RuntimeError: one of the variables needed for gradient computation has been modified by an inplace operation: [torch.cuda.FloatTensor [1, 6890]], which is output 0 of SelectBackward, is at version 1; expected version 0 instead. Hint: enable anomaly detect

julyaugust12345 · January 22, 2024, 11:05am

I am trying to reproduct AvatarCLIP in pytorch.
And I got the following error:
RuntimeError: one of the variables needed for gradient computation has been modified by an inplace operation: [torch.cuda.FloatTensor [1, 6890]], which is output 0 of SelectBackward, is at version 1; expected version 0 instead. Hint: enable anomaly detection to find the operation that failed to compute its gradient, with torch.autograd.set_detect_anomaly(True).
It would be very appreciate if you help me.

    def get_pose(self, text_feature: Tensor) -> Tensor:
        latent_code = nn.Parameter(torch.randn(32))
        cls = getattr(torch.optim, self.optim_name)
        optimizer = cls([latent_code], **self.optim_cfg)
        for i in tqdm(range(self.num_iteration)):
            new_latent_code = latent_code.to(self.device).unsqueeze(0)
            new_pose = self.vp.decode(new_latent_code)['pose_body']
            new_pose = new_pose.contiguous().view(-1)
            clip_feature = self.get_pose_feature(new_pose).squeeze(0)
            loss = 1 - F.cosine_similarity(clip_feature, text_feature, dim=-1)
            loss = loss.mean()
            optimizer.zero_grad()
            loss.backward()
            optimizer.step()
        return pose_padding(new_pose.detach())

    def get_topk_poses(self, text: str) -> Tensor:
        text_feature = self.get_text_feature(text)
        poses = [self.get_pose(text_feature) for _ in range(self.topk)]
        poses = self.sort_poses_by_score(text, poses)
        poses = torch.stack(poses, dim=0)
        return poses

    def get_pose(self, text_feature: Tensor) -> Tensor:
        pose = nn.Parameter(torch.randn(63))
        cls = getattr(torch.optim, self.optim_name)
        optimizer = cls([pose], **self.optim_cfg)
        for i in tqdm(range(self.num_iteration)):
            new_pose = pose.to(self.device)
            clip_feature = self.get_pose_feature(new_pose).squeeze(0)
            loss = 1 - F.cosine_similarity(clip_feature, text_feature, dim=-1)
            loss = loss.mean()
            optimizer.zero_grad()
            loss.backward()
            optimizer.step()
        return pose_padding(pose.data).to(self.device)

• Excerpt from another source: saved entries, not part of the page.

-- ==== Sys2Proof/Word.lean ====
section
/-! DEFINITION. The words of the Xanaris instruction set and their plainest arithmetic (R6, R12, R28). -/

namespace Sys2Proof

/-- One byte of memory. -/
abbrev Byte := BitVec 8

/-- A 64-bit scalar register, address or captured operand (R12). -/
abbrev Word := BitVec 64

/-- A 32-bit instruction word (R28). -/
abbrev IWord := BitVec 32

/-- A register number, as the five-bit fields d, a and b hold it (R28). -/
abbrev Reg := BitVec 5

/-- The contents of a vector register: 2,048 bytes, byte 0 in the low bits (R13, R135). -/
abbrev VReg := BitVec 16384

/-- The contents of a tile accumulator: 4 KiB, byte 0 in the low bits (R201). -/
abbrev TileReg := BitVec 32768

/-- One bit for each element index 0 .. 2,047 (`vm`, `vsg`, R22). -/
abbrev MaskReg := BitVec 2048

/-- The bytes of a number, least significant first (R6: multi-byte fields are little-endian). -/
def bytesOf : Nat → Nat → List Byte
  | 0, _ => []
  | n + 1, x => BitVec.ofNat 8 x :: bytesOf n (x / 256)

/-- The number that bytes spell, least significant first (R6). -/
def ofBytes : List Byte → Nat
  | [] => 0
  | b :: bs => b.toNat + 256 * ofBytes bs

@[simp] theorem bytesOf_length (n x : Nat) : (bytesOf n x).length = n := by
  induction n generalizing x with
  | zero => rfl
  | succ n ih => simp [bytesOf, ih]

theorem ofBytes_bytesOf (n x : Nat) : ofBytes (bytesOf n x) = x % 256 ^ n := by
  induction n generalizing x with
  | zero => simp [bytesOf, ofBytes, Nat.mod_one]
  | succ n ih =>
    rw [bytesOf, ofBytes, ih, BitVec.toNat_ofNat, show (256 : Nat) ^ (n + 1) = 256 * 256 ^ n by ring,
      Nat.mod_mul]

end Sys2Proof
end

    def get_topk_poses(self, text: str) -> Tensor:
        text_feature = self.get_text_feature(text)
        poses = [self.get_pose(text_feature) for _ in range(self.topk)]
        poses = self.sort_poses_by_score(text, poses)
        poses = torch.stack(poses, dim=0)
        return poses

KFrank · January 24, 2024, 6:10am

Hi July!

Can you identify a tensor in your forward pass that has shape [1, 6890]?
See if you can find where it is being modified.

Try using set_detect_anomaly (True). Doing so provides additional
information that can be very helpful in tracking down the cause of your
error.

There’s a lot of code that you haven’t posted that could be causing your
error.

You’ve posted two nearly identical versions of get_pose() (and we can’t
tell which one is being run when you get your error).

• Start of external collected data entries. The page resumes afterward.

/-- Operands of vcvtif and vcvtfi: `other` is the integer width (R150). -/
structure VCvtiOps where
  d : Reg
  a : Reg
  uns : Bool
  other : BitVec 2
  ty : BitVec 2
  m : Bool
  fa : Bool
  deriving DecidableEq, Repr

/-- Operands of vnef: vd, va, the residual ve, the block width in `rep` (R154). -/
structure VNefOps where
  d : Reg
  a : Reg
  ve : Reg
  m : Bool
  rep : BitVec 3
  fa : Bool
  deriving DecidableEq, Repr

/-- Operands of vqnt and vwid: the block width in `rep` (R152, R153). -/
structure VQOps where
  d : Reg
  a : Reg
  ty : BitVec 2
  rep : BitVec 3
  fa : Bool
  deriving DecidableEq, Repr

/-- Operands of the reductions: `scan` is b[12] and `xdst` b[11] (R155). -/
structure VRedOps where
  d : Reg
  a : Reg
  scan : Bool
  xdst : Bool
  ty : BitVec 2
  m : Bool
  fa : Bool
  deriving DecidableEq, Repr

/-- Operands of the slides: b is an x register (R157). -/
structure VSlideOps where
  d : Reg
  a : Reg
  b : Reg
  ty : BitVec 2
  m : Bool
  fa : Bool
  fb : Bool
  deriving DecidableEq, Repr

/-- One source register and its policy bit. -/
structure AOps where
  a : Reg
  fa : Bool
  deriving DecidableEq, Repr

/-- Operands of vmsgb: `flt` is b[13] and `ew` b[12:11] (R159). -/
structure VmsgbOps where
  a : Reg
  flt : Bool
  ew : BitVec 2
  fa : Bool
  deriving DecidableEq, Repr

/-- Operands of the vector and multivector loads and stores (R169, R198). -/
structure VMemOps where
  d : Reg
  a : Reg
  ty : BitVec 2
  m : Bool
  disp : BitVec 10
  deriving DecidableEq, Repr

/-- Operands of vldb and vstb (R170). -/
structure VBlkOps where
  d : Reg
  a : Reg
  m : Bool
  disp : BitVec 10
  deriving DecidableEq, Repr

/-- Operands of vldz: `limit` is the x register with the byte limit (R171). -/
structure VldzOps where
  d : Reg
  a : Reg
  ty : BitVec 2
  limit : Reg
  deriving DecidableEq, Repr

/-- Operands of the vector atomics: acquire, release and ordered-index in rep (R174). -/
structure VAtOps where
  d : Reg
  a : Reg
  b : Reg
  wide : Bool
  m : Bool
  acq : Bool
  rel : Bool
  ord : Bool
  fa : Bool
  fb : Bool
  deriving DecidableEq, Repr

/-- Operands of mproj: b is the grade mask (R196). -/
structure MProjOps where
  d : Reg
  a : Reg
  gm : BitVec 5
  ty : BitVec 2
  m : Bool
  fa : Bool
  deriving DecidableEq, Repr

/-- Operands of msetg (R199). -/
structure MSetgOps where
  d : Reg
  gm : BitVec 5
  ty : BitVec 2
  deriving DecidableEq, Repr

/-- Operands of topa: `count` is the number of steps less one (R209). -/
structure TopaOps where
  h : Reg
  a : Reg
  b : Reg
  ty : BitVec 2
  count : BitVec 2
  fa : Bool
  fb : Bool
  deriving DecidableEq, Repr

/-- Operands of tspa: `pat` is d[2], `h` d[1:0], `sel` the metadata selector (R216). -/
structure TspaOps where
  pat : Bool
  h : BitVec 2
  a : Reg
  b : Reg
  ty : BitVec 2
  sel : BitVec 3
  fa : Bool
  fb : Bool
  deriving DecidableEq, Repr

/-- Operands of tmvr and tmvc (R211). -/
structure TmvOps where
  d : Reg
  h : Reg
  b : Reg
  ty : BitVec 2
  m : Bool
  fb : Bool
  deriving DecidableEq, Repr

/-- Operands of tmvw (R212). -/
structure TmvwOps where
  h : Reg
  a : Reg
  b : Reg
  ty : BitVec 2
  m : Bool
  fa : Bool
  fb : Bool
  deriving DecidableEq, Repr

/-- Operands of vspc and vspx: `pat` is b[11] (R214). -/
structure VspOps where
  d : Reg
  a : Reg
  pat : Bool
  ty : BitVec 2
  fa : Bool
  deriving DecidableEq, Repr

/-- Operands of vbox and vtri (R276). -/
structure RayOps where
  d : Reg
  a : Reg
  b : Reg
  m : Bool
  fa : Bool
  fb : Bool
  deriving DecidableEq, Repr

Note, this second version uses pose.data. .data is deprecated (in the
public api) and can lead to errors, so you shouldn’t be using it.

For suggestions about how to find and fix inplace-modification errors,
please see the following post:

"RuntimeError: one of the variables needed for gradient computation has been modified by an inplace operation: [torch.FloatTensor [64, 1]], which is output 0 of AsStridedBackward0, is at version 3; expected version 2 instead. Hint: the backtrace further a autograd

Hi Fahmyadan and Sangyoon! Here are some suggestions about how to track down (and maybe fix) inplace-modification errors. Note that an inplace modification in the forward pass is not necessarily* an error – it depends on whether and how the tensor that was modified is used in the backward pass. Note that inplace operations can be useful for saving memory – if you replace an innocent inplace operation with an out-of-place equivalent, your training will use more memory (and, to a minor e…

Good luck!

K. Frank